就在本月,中国总理温家宝呼吁大幅下调今年的经济增长率目标,意味著政府正在尽力控制经济增长的幅度,以免失控。
J.P. Morgan Private Bank的股票策略师杰克?卡弗里(Jack Caffrey)说,有增长希望并不意味著事实就是如此。他以阿根廷和俄罗斯经济为例,表示历史经验无数次地证明必须谨慎。
看涨中国的投资者反驳说,中国目前的经济走势与当年欧洲投资者押宝的更年轻的美国经济相比并没有多大区别。在19世纪和20世纪之交,“美国是一个可怕的地方,”吉姆?罗杰斯(Jim Rogers)说,“当时的美国毫无法制观念,南北战争刚刚结束,有多起总统刺杀事件。整个19世纪,美国经历了大大小小15次经济衰退。”罗杰斯强烈支持21世纪是中国的世纪这个观点,他曾经是股市投资者,现为作家。
以下是投资中国的诸多选择,按专家眼中的风险程度由低到高排列:
一、共同基金和上市交易基金。许多共同基金和上市交易基金都有广泛的中国股票组合,可以为投资者提供多样性,并降低持有某一类股的风险。大多数积极管理基金混合持有美国存托凭证、香港股市红筹股和H股等。一小部分基金持有中国大陆股市B股。上市交易基金通常跟踪中国相关股票的指数。
在香港及中国大陆大量投资中国股票的共同基金包括Matthews中国基金、Guinness Atkinson中国大陆及香港基金,以及U.S. Global Investors中国机会基金。在过去3年中,这些基金折合成年率的回报率分别为16.2%、18.0%和18.5%。
投资共同基金的不利面在于它们的投资范围很广,以至于一家较小的高成长公司的股价大幅上扬可能无法在庞大的投资组合中反映出来。虽然积极管理基金在美国等更加高效和发达的市场上表现经常落后于指数基金,但积极的管理有时在中国大陆这样的低效市场上的确可以看到成效。
投资中国大陆股市的Matthews中国基金虽然历史短暂,但表现相对出色。在上海B股指数下跌60%多的三年多时间里,Matthews基金累计上涨了39.4%。Matthews亚洲基金的投资组合经理马克?黑德利(Mark Headley)说:“我们认为成功的中国大陆中小企业更具投资吸引力。”

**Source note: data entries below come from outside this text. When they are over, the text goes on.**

theorem format_eq_of_masked_s12 (h : w &&& 0xFFC03FFF#32 = op ++ 0#26) : formatR op 0 (rs1Of w) (rs2Of w) 0 = w := by
  have hrd := (zeroField_rd w).mp (zeroField_of_masked h (by decide) rfl)
  have hzero := (zeroField_low14 w).mp (zeroField_of_masked h (by decide) rfl)
  exact (formatR_eq_iff w).mpr ⟨opOf_of_masked h rfl, hrd, rfl, rfl, hzero⟩

theorem format_eq_of_masked_s1i (h : w &&& 0xFFC00000#32 = op ++ 0#26) : formatI op 0 (rs1Of w) (immOf w) = w := by
  have hrd := (zeroField_rd w).mp (zeroField_of_masked h (by decide) rfl)
  exact (formatI_eq_iff (immFits_immOf w)).mpr ⟨opOf_of_masked h rfl, hrd, rfl, rfl⟩

theorem format_eq_of_masked_di (h : w &&& 0xFC3C0000#32 = op ++ 0#26) : formatI op (rdOf w) 0 (immOf w) = w := by
  have hrs1 := (zeroField_rs1 w).mp (zeroField_of_masked h (by decide) rfl)
  exact (formatI_eq_iff (immFits_immOf w)).mpr ⟨opOf_of_masked h rfl, rfl, hrs1, rfl⟩

theorem format_eq_of_masked_d1i (h : w &&& 0xFC000000#32 = op ++ 0#26) : formatI op (rdOf w) (rs1Of w) (immOf w) = w :=
  (formatI_eq_iff (immFits_immOf w)).mpr ⟨opOf_of_masked h rfl, rfl, rfl, rfl⟩

end

/-! ## Rows and encodings -/

/-- A word that matches a row is the encoding of a command with the row's mnemonic. -/
theorem exists_encode_of_rowMatches (w : CmdWord) : ∀ row ∈ opcodeTable, rowMatches row w = true →
    ∃ i : Instr, i.wellFormed = true ∧ i.mnemonic = row.mnemonic ∧ encode i = w := by
  simp only [opcodeTable, List.forall_mem_cons, rowMatches, beq_iff_eq]
  exact ⟨
    fun h => ⟨.clr _, rfl, rfl, format_eq_of_masked_d h⟩,
    fun h => ⟨.mov _ _, rfl, rfl, format_eq_of_masked_d1 h⟩,
    fun h => ⟨.wri _, rfl, rfl, format_eq_of_masked_d h⟩,
    fun h => ⟨.rdi _, rfl, rfl, format_eq_of_masked_s1 h⟩,
    fun h => ⟨.rdw _ _, immFits_immOf w, rfl, format_eq_of_masked_s1i h⟩,
    fun h => ⟨.rdlen _, rfl, rfl, format_eq_of_masked_s1 h⟩,
    fun h => ⟨.fill _ _, immFits_immOf w, rfl, format_eq_of_masked_di h⟩,
    fun h => ⟨.getbit _ _, immFits_immOf w, rfl, format_eq_of_masked_s1i h⟩,
    fun h => ⟨.setb _ _, immFits_immOf w, rfl, format_eq_of_masked_di h⟩,
    fun h => ⟨.clrb _ _, immFits_immOf w, rfl, format_eq_of_masked_di h⟩,
    fun h => ⟨.ispow2 _, rfl, rfl, format_eq_of_masked_s1 h⟩,
    fun h => ⟨.lsb _, rfl, rfl, format_eq_of_masked_s1 h⟩,
    fun h => ⟨.add _ _ _, rfl, rfl, format_eq_of_masked_d12 h⟩,
    fun h => ⟨.addn _ _, rfl, rfl, format_eq_of_masked_d1 h⟩,
    fun h => ⟨.sub _ _ _, rfl, rfl, format_eq_of_masked_d12 h⟩,
    fun h => ⟨.mul _ _ _, rfl, rfl, format_eq_of_masked_d12 h⟩,
    fun h => ⟨.pow _ _ _, rfl, rfl, format_eq_of_masked_d12 h⟩,
    fun h => ⟨.shl _ _ _, immFits_immOf w, rfl, format_eq_of_masked_d1i h⟩,
    fun h => ⟨.shr _ _ _, immFits_immOf w, rfl, format_eq_of_masked_d1i h⟩,
    fun h => ⟨.gcd _ _ _, rfl, rfl, format_eq_of_masked_d12 h⟩,
    fun h => ⟨.modexp _ _ _ _, rfl, rfl, format_eq_of_masked_d123 h⟩,
    fun h => ⟨.mrtest _, rfl, rfl, format_eq_of_masked_s1 h⟩,
    fun h => ⟨.mrbase _ _, rfl, rfl, format_eq_of_masked_s12 h⟩,
    fun h => ⟨.modinv _ _ _, rfl, rfl, format_eq_of_masked_d12 h⟩,
    List.forall_mem_nil _⟩

/-- The family of `Laws.TableRow` as one fact. -/
theorem rowMatches_encode : ∀ i : Instr, Laws.TableRow.Statement i
  | .clr rd => Laws.TableRow.clr rd
  | .mov rd rs1 => Laws.TableRow.mov rd rs1
  | .wri rd => Laws.TableRow.wri rd
  | .rdi rs1 => Laws.TableRow.rdi rs1
  | .rdw rs1 imm => Laws.TableRow.rdw rs1 imm
  | .rdlen rs1 => Laws.TableRow.rdlen rs1
  | .fill rd imm => Laws.TableRow.fill rd imm
  | .getbit rs1 imm => Laws.TableRow.getbit rs1 imm
  | .setb rd imm => Laws.TableRow.setb rd imm
  | .clrb rd imm => Laws.TableRow.clrb rd imm
  | .ispow2 rs1 => Laws.TableRow.ispow2 rs1
  | .lsb rs1 => Laws.TableRow.lsb rs1
  | .add rd rs1 rs2 => Laws.TableRow.add rd rs1 rs2
  | .addn rd rs1 => Laws.TableRow.addn rd rs1
  | .sub rd rs1 rs2 => Laws.TableRow.sub rd rs1 rs2
  | .mul rd rs1 rs2 => Laws.TableRow.mul rd rs1 rs2
  | .pow rd rs1 rs2 => Laws.TableRow.pow rd rs1 rs2
  | .shl rd rs1 imm => Laws.TableRow.shl rd rs1 imm
  | .shr rd rs1 imm => Laws.TableRow.shr rd rs1 imm
  | .gcd rd rs1 rs2 => Laws.TableRow.gcd rd rs1 rs2
  | .modexp rd rs1 rs2 rs3 => Laws.TableRow.modexp rd rs1 rs2 rs3
  | .mrtest rs1 => Laws.TableRow.mrtest rs1
  | .mrbase rs1 rs2 => Laws.TableRow.mrbase rs1 rs2
  | .modinv rd rs1 rs2 => Laws.TableRow.modinv rd rs1 rs2

/-- Every command has a row. -/
theorem exists_row_of_mnemonic (i : Instr) : ∃ row ∈ opcodeTable, row.mnemonic = i.mnemonic := by
  cases i <;> (simp only [Instr.mnemonic]; decide)

/-- No two rows share a mnemonic. -/
theorem row_eq_of_mnemonic_eq : ∀ row ∈ opcodeTable, ∀ row' ∈ opcodeTable, row.mnemonic = row'.mnemonic → row = row' := by
  decide

theorem decodeWord_of_rowMatches {w : CmdWord} {row : OpcodeRow} (hrow : row ∈ opcodeTable) (h : rowMatches row w = true) :
    ∃ i, decodeWord w = .ok i ∧ i.mnemonic = row.mnemonic := by
  obtain ⟨i, hwf, hname, rfl⟩ := exists_encode_of_rowMatches w row hrow h
  exact ⟨i, decodeWord_encode hwf, hname⟩

theorem exists_rowMatches_of_decodeWord {w : CmdWord} {i : Instr} (h : decodeWord w = .ok i) :
    ∃ row ∈ opcodeTable, rowMatches row w = true := by
  obtain ⟨row, hrow, hname⟩ := exists_row_of_mnemonic i
  obtain ⟨-, rfl⟩ := encode_of_decodeWord h
  exact ⟨row, hrow, rowMatches_encode i row hrow hname⟩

二、美国存托凭证。对于投资者来说,在纽约证交所及那斯达克市场挂牌交易的中国公司的美国存托凭证及股票的买卖相对简单,因为它们是在美国市场上以美元交易。而且,在美国挂牌交易的股票必须遵守美国公认会计准则。
这点很重要:在2004年亚太地区一项会计标准的调查中,近四分之三的受访者对中国的会计规范打分C或D。人们普遍抱怨“会计标准并未严格遵守”、“局外人很难了解公司运营的真实信息”、“存在内幕交易,缺乏监管,以及企业文化不透明”等等。JP摩根(J.P.Morgan)旗下ADR Group的副总裁巴赞(Yxa Bazan)说,对个人投资者来说,美国存托凭证更容易操作。
不利面在于美国存托凭证的选择范围非常有限,在JP摩根的adr.com网站上,中国大陆公司的美国存托凭证大约只有40只。而且这些美国存托凭证的价格很多已被投资者推高。Jayhawk中国基金的主管肯特?麦卡锡(Kent McCarthy)说,许多美国存托凭证的价格都要比如果在中国市场交易高出一、两倍。一些中国专家也表示,许多发行美国存托凭证的中国大陆企业都是保守的中国国有行业,不具备将成为中国经济扩张推动力的中小企业的增长潜力。

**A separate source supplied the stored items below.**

-- ==== Sys2Proof/Machine/AnchorWrites.lean ====
section
/-! DEFINITION. The commands that are Anchor writes: one meaning for each row, each the taking of an allowed Anchor write that sets
off the row's command (R157). -/

namespace Sys2Proof.Machine

/-- START (R67). -/
def execStart (s : State) : Host.Outcome State Fault Refusal := actOn s (takeAnchor (isLaneCommand .start))

/-- HOLD (R67). -/
def execHold (s : State) : Host.Outcome State Fault Refusal := actOn s (takeAnchor (isLaneCommand .hold))

/-- RESUME_DISCARD (R36, R67). -/
def execResumeDiscard (s : State) : Host.Outcome State Fault Refusal := actOn s (takeAnchor (isLaneCommand .resumeDiscard))

/-- RESUME_FLUSH (R36, R67). -/
def execResumeFlush (s : State) : Host.Outcome State Fault Refusal := actOn s (takeAnchor (isLaneCommand .resumeFlush))

/-- WITHDRAW_COMMAND (R68). -/
def execWithdrawCommand (s : State) : Host.Outcome State Fault Refusal := actOn s (takeAnchor (isLaneCommand .withdraw))

/-- ENABLE (R69). -/
def execEnable (s : State) : Host.Outcome State Fault Refusal := actOn s (takeAnchor (isLaneCommand .enable))

/-- DISABLE (R69). -/
def execDisable (s : State) : Host.Outcome State Fault Refusal := actOn s (takeAnchor (isLaneCommand .disable))

/-- UNKNOWN_LANE_COMMAND (R66). -/
def execUnknownLaneCommand (s : State) : Host.Outcome State Fault Refusal := actOn s (takeAnchor (isLaneCommand .unknown))

/-- LANE_PARAMETER_WRITE (R46). -/
def execLaneParameterWrite (s : State) : Host.Outcome State Fault Refusal := actOn s (takeAnchor isLaneParams)

/-- STOP_MODE_WRITE (R72). -/
def execStopModeWrite (s : State) : Host.Outcome State Fault Refusal := actOn s (takeAnchor isStopMode)

/-- PAYMENT (R112). -/
def execPayment (s : State) : Host.Outcome State Fault Refusal := actOn s (takeAnchor (isAction .payment))

/-- INVOICE_CLOSE_WORD (R110). -/
def execInvoiceCloseWord (s : State) : Host.Outcome State Fault Refusal := actOn s (takeAnchor (isAction .invoiceClose))

/-- CONSUMER_INDEX_WORD (R132). -/
def execConsumerIndexWord (s : State) : Host.Outcome State Fault Refusal := actOn s (takeAnchor (isAction .consumerIndex))

/-- RING_LOW_THRESHOLD_WRITE (R133). -/
def execRingLowThresholdWrite (s : State) : Host.Outcome State Fault Refusal := actOn s (takeAnchor (isAction .threshold))

/-- DAY_OPEN (R190). -/
def execDayOpen (s : State) : Host.Outcome State Fault Refusal := actOn s (takeAnchor (isDayCommand .openDay))

/-- DAY_CLOSE (R191). -/
def execDayClose (s : State) : Host.Outcome State Fault Refusal := actOn s (takeAnchor (isDayCommand .closeDay))

/-- UNKNOWN_DAY_COMMAND (R189). -/
def execUnknownDayCommand (s : State) : Host.Outcome State Fault Refusal := actOn s (takeAnchor (isDayCommand .unknown))

/-- WINDOW_COMMIT (R165). -/
def execWindowCommit (s : State) : Host.Outcome State Fault Refusal := actOn s (takeAnchor (isWindowWord true))

/-- WINDOW_REMOVAL (R166). -/
def execWindowRemoval (s : State) : Host.Outcome State Fault Refusal := actOn s (takeAnchor (isWindowWord false))

/-- MASTER_COMMIT (R159). -/
def execMasterCommit (s : State) : Host.Outcome State Fault Refusal := actOn s (takeAnchor isMasterWord)

/-- FLAG_CLEAR (R182). -/
def execFlagClear (s : State) : Host.Outcome State Fault Refusal := actOn s (takeAnchor (isAction .flagClear))

/-- CAPTURE_RELEASE (R178). -/
def execCaptureRelease (s : State) : Host.Outcome State Fault Refusal := actOn s (takeAnchor (isAction .captureRelease))

/-- EVENT_MAP_WRITE (R180). -/
def execEventMapWrite (s : State) : Host.Outcome State Fault Refusal := actOn s (takeAnchor (isAction .eventMap))

/-- REPORT_CORRECTED_SWITCH_WRITE (R183). -/
def execReportCorrectedSwitchWrite (s : State) : Host.Outcome State Fault Refusal :=
  actOn s (takeAnchor (isAction .correctedSwitch))

/-- An allowed Anchor write that sets off no command. -/
def isPlainAnchor (p : Part) (w : PostedWrite) : Bool := w.into .anchor && (anchorActions (anchorBytes p w)).isEmpty

/-- ANCHOR_WRITE (R157): shadowed and forwarded. -/
def execAnchorWrite (s : State) : Host.Outcome State Fault Refusal := actOn s (takeWrite isPlainAnchor takeAnchorWrite)

end Sys2Proof.Machine
end

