-- ==== Sys2Proof/Machine/Reads.lean ====
section
/-! DEFINITION. The takings of reads: those the part answers, those it forwards, and those it refuses (R4, R78, R95, R100, R138 to
R145, R155, R158, R163, R167). -/

namespace Sys2Proof.Machine

/-- The record index of a read's classification. -/
def ReadInProgress.record (r : ReadInProgress) : Nat := match r.cls.place with | .record k => k | _ => 0

/-! ### Reads the part answers -/

/-- R100: the byte a BUYER read shows; record 0 reads as zero. -/
def buyerByte (p : Part) (address : Nat) (record : Nat) : Byte :=
  if record = 0 then 0 else layoutByte (p.buyer record).layout (address % 64)

/-- R100: a BUYER read answered by the Account Unit. -/
def answerBuyer (r : ReadInProgress) (p : Part) : Part :=
  answerBytes r (fun k => buyerByte p (r.address.toNat + k) r.record) p

/-- BUYER_READ (R100). -/
def execBuyerRead (s : State) : Host.Outcome State Fault Refusal := actOn s (takeRead (·.into .buyer) answerBuyer)

/-- R78: a DESK read answered by the Press Unit, entry by entry. -/
def answerDesk (r : ReadInProgress) (p : Part) : Part :=
  answerBytes r (fun k => layoutByte (p.desk (r.record + k / 8)).layout (k % 8)) p

/-- DESK_READ (R78). -/
def execDeskRead (s : State) : Host.Outcome State Fault Refusal := actOn s (takeRead (·.into .desk) answerDesk)

/-- The first desk of a REPLY read. -/
def ReadInProgress.replyDesk (r : ReadInProgress) : Nat := match r.cls.place with | .reply desk => desk | _ => 0

/-- R95: a REPLY read answered by the Press Unit. A slot is 32 bytes. -/
def answerReply (r : ReadInProgress) (p : Part) : Part :=
  let into := r.address.toNat % 32
  answerBytes r (fun k => layoutByte (p.desk (r.replyDesk + (into + k) / 32)).reply.layout ((into + k) % 32)) p

/-- REPLY_READ (R95). -/
def execReplyRead (s : State) : Host.Outcome State Fault Refusal := actOn s (takeRead (·.into .reply) answerReply)

/-- R157, R158: an Anchor read answered by the Window Unit. -/
def answerAnchor (r : ReadInProgress) (p : Part) : Part :=
  answerBytes r (fun k => anchorByte p (r.address.toNat - anchorBase p.window.anchorSel + k)) p

/-- RIGHTS_PROBE (R167), and every other allowed Anchor read (R157, log 6). -/
def execRightsProbe (s : State) : Host.Outcome State Fault Refusal := actOn s (takeRead (·.into .anchor) answerAnchor)

/-! ### Reads the part forwards -/

/-- R4: a LOT read forwarded, with the owned fields of a known lot captured. -/
def forwardLot (r : ReadInProgress) (p : Part) : Part :=
  forwardReadAt r r.address ((p.digest r.record).map fun d => d.owned) p

/-- LOT_READ (R4). -/
def execLotRead (s : State) : Host.Outcome State Fault Refusal := actOn s (takeRead (·.into .lot) forwardLot)

/-- R155: a read of a RING or GUARD window, or of no window. -/
def isForwardedRead (r : ReadInProgress) : Bool :=
  r.cls.check == .pass && (r.cls.kind.isNone || r.cls.kind == some .guard || r.cls.kind == some .ring)

/-- R155: forwarded plain. -/
def forwardPlain (r : ReadInProgress) (p : Part) : Part := forwardReadAt r r.address none p

/-- FORWARDED_READ (R155). -/
def execForwardedRead (s : State) : Host.Outcome State Fault Refusal := actOn s (takeRead isForwardedRead forwardPlain)

/-! ### DISPLAY reads (R137 to R145) -/

/-- R143: a blank: zeros, and the hole count one higher. -/
def answerBlank (r : ReadInProgress) (i : Lane) (p : Part) : Part :=
  answerBytes r (fun _ => 0) (p.setDisplay i { p.display i with holeCount := (p.display i).holeCount + 1 })

/-- R139: a map slot by its number; slot 3 names none. -/
def DisplayLane.slot (d : DisplayLane) (n : Nat) : Option MapSlot :=
  match n with
  | 0 => d.current
  | 1 => d.next1
  | 2 => d.next2
  | _ => none

/-- R145: the live block answered. -/
def answerLive (r : ReadInProgress) (i : Lane) (lot inPage : Nat) (p : Part) : Part :=
  answerBytes r (fun k => layoutByte (liveBlockLayout p i lot) (inPage + k)) p

/-- R144: a read translated to its page and forwarded, or a blank when the page is absent. -/
def translate (r : ReadInProgress) (i : Lane) (m : MapSlot) (page inPage : Nat) (p : Part) : Part :=
  let address := m.pages.toList.getD page 0
  if address = 0 then answerBlank r i p else forwardReadAt r (BitVec.ofNat 36 (address.toNat + inPage)) none p

/-- R143 to R145: a DISPLAY read answered from the lane's map. -/
def answerDisplay (r : ReadInProgress) (p : Part) : Part :=
  match r.cls.place with
  | .display lane slot page inPage =>
    match toLane lane with
    | some i =>
      match (p.display i).slot slot with
      | none => answerBlank r i p
      | some m =>
        if slot = 0 ∧ page = 0 ∧ inPage < 64 then answerLive r i m.lot inPage p else translate r i m page inPage p
    | none => p
  | _ => p

/-- DISPLAY_READ (R138). -/
def execDisplayRead (s : State) : Host.Outcome State Fault Refusal := actOn s (takeRead (·.into .display) answerDisplay)

/-! ### Reads that failed a check (R163) -/

/-- The error report of a read (R163, R176). -/
def readError (r : ReadInProgress) (kind : EventKind) : ErrorReport :=
  { kind := kind, master := some r.master, mark := .none, window := r.cls.window, address := r.address, direction := .read }

/-- R163: answered FAULT, and its error captured. -/
def answerFault (r : ReadInProgress) (p : Part) : Part := answerRead r .fault (p.report (readError r r.cls.check.kind))

/-- READ_ANSWERED_FAULT (R163). -/
def execReadAnsweredFault (s : State) : Host.Outcome State Fault Refusal :=
  actOn s (takeRead (fun r => r.cls.check != .pass) answerFault)

end Sys2Proof.Machine
end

三、H股和红筹股。H股和所谓的“红筹股”都是香港上市的中国大陆公司股票,前者由注册地在大陆的公司发行,后者由注册地在香港的公司发行。这些股票的表现通常较为稳定,公司治理水平较高,财务报告较为明晰,而且受香港证券监管机构管辖。
想大举投资海外市场的投资者可以去找新加坡的金英证券(Kim Eng Securities)、香港的新鸿基金融集团(SHK Financial Group)和宝盛证券(Boom Securities),它们会为美国投资者开立交易账户──往往是通过网络或者电子邮件开户。投资者必须将资金汇到这个账户,或者到借到当地旅游之机亲自存款。这些券商都提供网上交易服务,客户可以籍此投资在新加坡或者香港上市的中国股票。除了中国大陆股市以外,这两地是中国公司寻求海外上市的主要目的地。一些券商向投资者提供直接投资大陆B股市场的机会,许多提供中国上市公司的研究报告。

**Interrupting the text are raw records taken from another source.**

-- ==== Sys2Proof/Safety.lean ====
section
/-! DEFINITION. What the statements name: the invariants that every step keeps, and the effects, block by block, each from the rules cited. -/

namespace Sys2Proof.Safety

open Sys2Proof.Machine

/-- A predicate on states that every step which answers a next state keeps. -/
def Kept (inv : State → Prop) : Prop := ∀ s t, inv s → step s = .next t → inv t

/-- R157, R159, R160: the Anchor's entry and master entry 0 are fixed, and the shadow keeps its canonical form. -/
def WindowsSound (s : State) : Prop :=
  s.part.window.cache[0] = WindowEntry.anchor s.part.window.anchorSel ∧ s.part.window.masters[0] = MasterEntry.zero ∧
    Memory.wf s.part.window.shadow

/-- R151, R153: the Posted Write Buffer holds at most 8 writes, and the high streak is at most 4. -/
def FloorSound (s : State) : Prop := s.part.floor.buffer.length ≤ 8 ∧ s.part.floor.streak ≤ 4

/-- R175, R180: the lost count is at most 255, an unlocked capture reads 0, and DRAM-UNCORRECTABLE stays mapped to ATTN_U. -/
def AttentionSound (s : State) : Prop :=
  s.part.attention.capture.lost ≤ 255 ∧
    (s.part.attention.capture.locked = false → s.part.attention.capture.lost = 0) ∧ s.part.attention.map[7] = .attnU

/-- R169: the consecutive RETRY count of the transaction in flight is at most 63. -/
def RetriesSound (s : State) : Prop := ∀ f, s.part.store.inFlight = some f → f.retries ≤ 63

/-- R141: no notice to the Display Mapper stands between events. -/
def Quiet (s : State) : Prop := ∀ i, (s.part.display i).notified = false

/-- R7, R35: the Listing Queue holds at most 8 entries, and every Pass Backlog at most 8 passes. -/
def QueuesSound (s : State) : Prop :=
  s.part.catalogue.listing.length ≤ 8 ∧ ∀ i, (s.part.track i).backlog.length ≤ 8

/-- R44, R45: the timer that a lane counts is the one of its state. -/
def timerFits (l : LaneUnit) : Prop :=
  match l.timer with
  | .stopped => True
  | .counting .preRoll _ => l.state = .primed
  | .counting .step _ => l.state = .running
  | .counting .contenderWindow _ => l.state = .struck
  | .counting .restartPause _ => l.state = .paused

/-- R44, R50, R89: a lane's timer fits its state, its Contender List holds entries only while it is STRUCK and at most 4, never two
from one desk, and its round is at most 65,535. -/
def LaneSound (l : LaneUnit) : Prop :=
  timerFits l ∧ (l.contenders ≠ [] → l.state = .struck) ∧ l.contenders.length ≤ 4 ∧
    (l.contenders.map fun e => e.desk).Nodup ∧ l.round ≤ 65535

/-- R44, R89: every lane is sound. -/
def LanesSound (s : State) : Prop := ∀ i, LaneSound (s.part.lane i)

/-- R3, R77, R98: the tables of known lots, desks and buyers keep their canonical form: keys rising, no desk or buyer listed that holds
its reset entry. -/
def TablesSound (s : State) : Prop :=
  tableSorted s.part.catalogue.known ∧ tableWf DeskEntry.afterReset s.part.press.desks ∧
    tableWf BuyerEntry.afterReset s.part.account.buyers

/-! ### What the statements name -/

/-- R154, R156: `w` is the head of the Posted Write Buffer and may be taken: the Record Queue is not full, and the forward path holds
no write if the head's classification calls for forwarding. -/
def HeadTakeable (p : Part) (w : PostedWrite) : Prop :=
  (∃ rest, p.floor.buffer = w :: rest) ∧ p.ring.queue.length < 32 ∧
    (w.cls.callsForForwarding = true → p.store.forwardWrite = none)

/-- R155: `r` is the read in progress, not yet taken, and no write is ahead of it. -/
def ReadTakeable (p : Part) (r : ReadInProgress) : Prop :=
  p.floor.read = some r ∧ r.forwarded = false ∧ p.floor.buffer = []

/-- The Floor Port with its buffer's head gone (R154). -/
def headGone (p : Part) : FloorPort := { p.floor with buffer := p.floor.buffer.tail }

/-- The Floor Port with its read answered and its grant ended (R152). -/
def readAnswered (p : Part) (r : ReadInProgress) (answer : Answer) : FloorPort :=
  { p.floor with grant := none, read := none, response := some { master := r.master, answer := answer } }

/-- The write as the forward path holds it (R154). -/
def forwardedOf (w : PostedWrite) (listed : Option Nat) : ForwardedWrite :=
  { master := w.master, window := w.cls.window, address := w.address, beats := w.beats, listedLot := listed }

/-- R150, R154: the Store Port with a write placed in its forward path; one whose masks enable no byte is not forwarded. -/
def forwardedInto (p : Part) (w : PostedWrite) (listed : Option Nat) : StorePort :=
  if w.bytes = [] then p.store else { p.store with forwardWrite := some (forwardedOf w listed) }

/-- R174, R175: the capture offered an error. -/
def Captured (c c' : ErrorCapture) (r : ErrorReport) (tick : Word32) : Prop :=
  (c.locked = false → c' = { kind := some r.kind, master := r.master, mark := r.mark, window := r.window, address := r.address,
                             direction := r.direction, tick := tick, locked := true, lost := 0 }) ∧
  (c.locked = true → c' = { c with lost := min 255 (c.lost + 1) })

/-- R179: an event kind's flag set and its count one higher, wrapping; the other flags and counts as they were. -/
def Counted (a a' : AttentionUnit) (k : EventKind) : Prop :=
  (∀ j : Fin 18, a'.flags.getLsbD j.val = (decide (j = k.num) || a.flags.getLsbD j.val)) ∧
    ∀ j : Fin 18, a'.counts[j] = if j = k.num then a.counts[j] + 1 else a.counts[j]

/-- R179: an event raised, and nothing else of the Attention Unit changed. -/
def Raised (a a' : AttentionUnit) (k : EventKind) : Prop :=
  Counted a a' k ∧ a' = { a with flags := a'.flags, counts := a'.counts }

/-- R174, R175, R179: an error reported, and nothing else of the Attention Unit changed. -/
def Reported (a a' : AttentionUnit) (r : ErrorReport) (tick : Word32) : Prop :=
  Captured a.capture a'.capture r tick ∧ Counted a a' r.kind ∧
    a' = { a with capture := a'.capture, flags := a'.flags, counts := a'.counts }

/-- The error of a write (R176). -/
def errorOfWrite (w : PostedWrite) (kind : EventKind) (window : Option Window) : ErrorReport :=
  { kind := kind, master := some w.master, mark := .none, window := window, address := w.address, direction := .write }

/-- The error of a read (R176). -/
def errorOfRead (r : ReadInProgress) (kind : EventKind) : ErrorReport :=
  { kind := kind, master := some r.master, mark := .none, window := r.cls.window, address := r.address, direction := .read }

/-- R157: `w` is an allowed Anchor write that sets off one command and no other. -/
def SetsOff (p : Part) (w : PostedWrite) (a : AnchorAction) : Prop :=
  w.cls.check = .pass ∧ w.cls.kind = some .anchor ∧ anchorActions (anchorBytes p w) = [a]

/-- R157: what the taking of an Anchor write does whatever command it sets off: the head gone, the written bytes shadowed, the write
in the forward path; the Press Unit and the Tick Generator not touched. -/
def AnchorTaken (p q : Part) (w : PostedWrite) : Prop :=
  q.floor = headGone p ∧ q.window.shadow = shadowAfter p w ∧
    q.store = { p.store with forwardWrite := some (forwardedOf w none) } ∧ q.press = p.press ∧ q.ticks = p.ticks

/-- A field of the Anchor as an Anchor write leaves it in the shadow (R157). -/
def fieldAfter (p : Part) (w : PostedWrite) (start size : Nat) : Nat := Memory.field (shadowAfter p w) start size

/-- R141: no lane's map waits for its rebuild. -/
def QuietPart (p : Part) : Prop := ∀ i, (p.display i).notified = false

/-- R59, R60: what adding a hold reason makes of a lane. -/
def HoldAdded (l l' : LaneUnit) (r : HoldReason) : Prop :=
  (l.state = .struck ∨ l.state = .closing → l' = { l with pendingHolds := l.pendingHolds.add r }) ∧
  (l.state = .held → l' = { l with holds := l.holds.add r }) ∧
  (l.state = .idle → l' = { l with holds := l.holds.add r, state := .held, ret := .idle, timer := .stopped }) ∧
  (l.state = .primed → l' = { l with holds := l.holds.add r, state := .held, ret := .primed, timer := .stopped }) ∧
  (l.state = .paused → l' = { l with holds := l.holds.add r, state := .held, ret := .paused, timer := .stopped }) ∧
  (l.state = .running → l' = { l with holds := l.holds.add r, state := .held, ret := .paused, timer := .stopped,
                                      roundReserved := 0, nextPrice := l.price })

研究这类股票还有其他途径。许多网站都可以检索中国上市公司财务报告的英文版,包括年报(往往经过审计)和新闻稿。尤其是香港交易所的网站,这里提供大量的数据以及与公司消息有关的各种链接。
但对小投资者来说,H股和红筹股是安全的投资之地吗?U.S. Global Investors中国机会基金的投资组合经理达特(Romeo Dator)说,散户投资者应该投资共同基金,基金的多样化投资可以避免持有个股可能遭遇的风险。“不过,如果散户投资者实在想自己买进中国公司股票,那么他应该投资香港股市(的H股和红筹股)。”
四、对冲基金。对冲基金本身就有风险,更何况投资中国股市这样动荡不安的市场了。对冲基金受到的监管较少,相比共同基金和上市交易基金,可采用风险较高的交易策略,包括卖空等。
此外,对冲基金的投资起点比较高,一般是10万美元以上,只有富有的投资者才承担得起。而且,对冲基金不但向客户收取资产1%的管理费,还往往扣除至多20%的投资利润作为基金管理公司的业绩费。有些对冲基金的总部在美国,像Jayhawk中国基金;有些在香港,而且单单投资在香港和大陆上市的股票。
五、B股。B股即外国投资者获准购买的沪深两市股票,分别用美元和港元计价,但市场监管力度不及香港、新加坡和美国股市。亚洲一些股票专家将B股比作低价股(penny stock),但这种说法并不尽然,虽然这些股票由于受到监管较少、会计准松散和实现交易较难,的确称得上是散户最冒险的投资选择之一。但从这里,投资者也能发现许多深具开拓创新精神、能从中国经济的飞速发展中受益的小型企业。
六、A股。这个市场有大量的中国大陆企业,仅面向国内投资者。但中国政府也在逐步改变这一点。比如,证券公司瑞士银行(UBS AG)就获准代表外国散户投资者买入不超过8亿美元的A股。该行目前只向机构投资者提供投资中国A股的渠道,但正在制订计划,旨在最终向美欧两地私人银行的客户提供同样的机会。
此外,日本的日兴资产管理有限公司(Nikko Asset Management)定于下月推出第一只允许外国投资者直接投资中国A股的共同基金。虽然目前只向日本投资者开放,该公司希望这只基金今年晚些时候能向美国和其他国家的投资者开放。一旦成为外国投资者的投资选择之一,A股的风险水平可能类似于B股。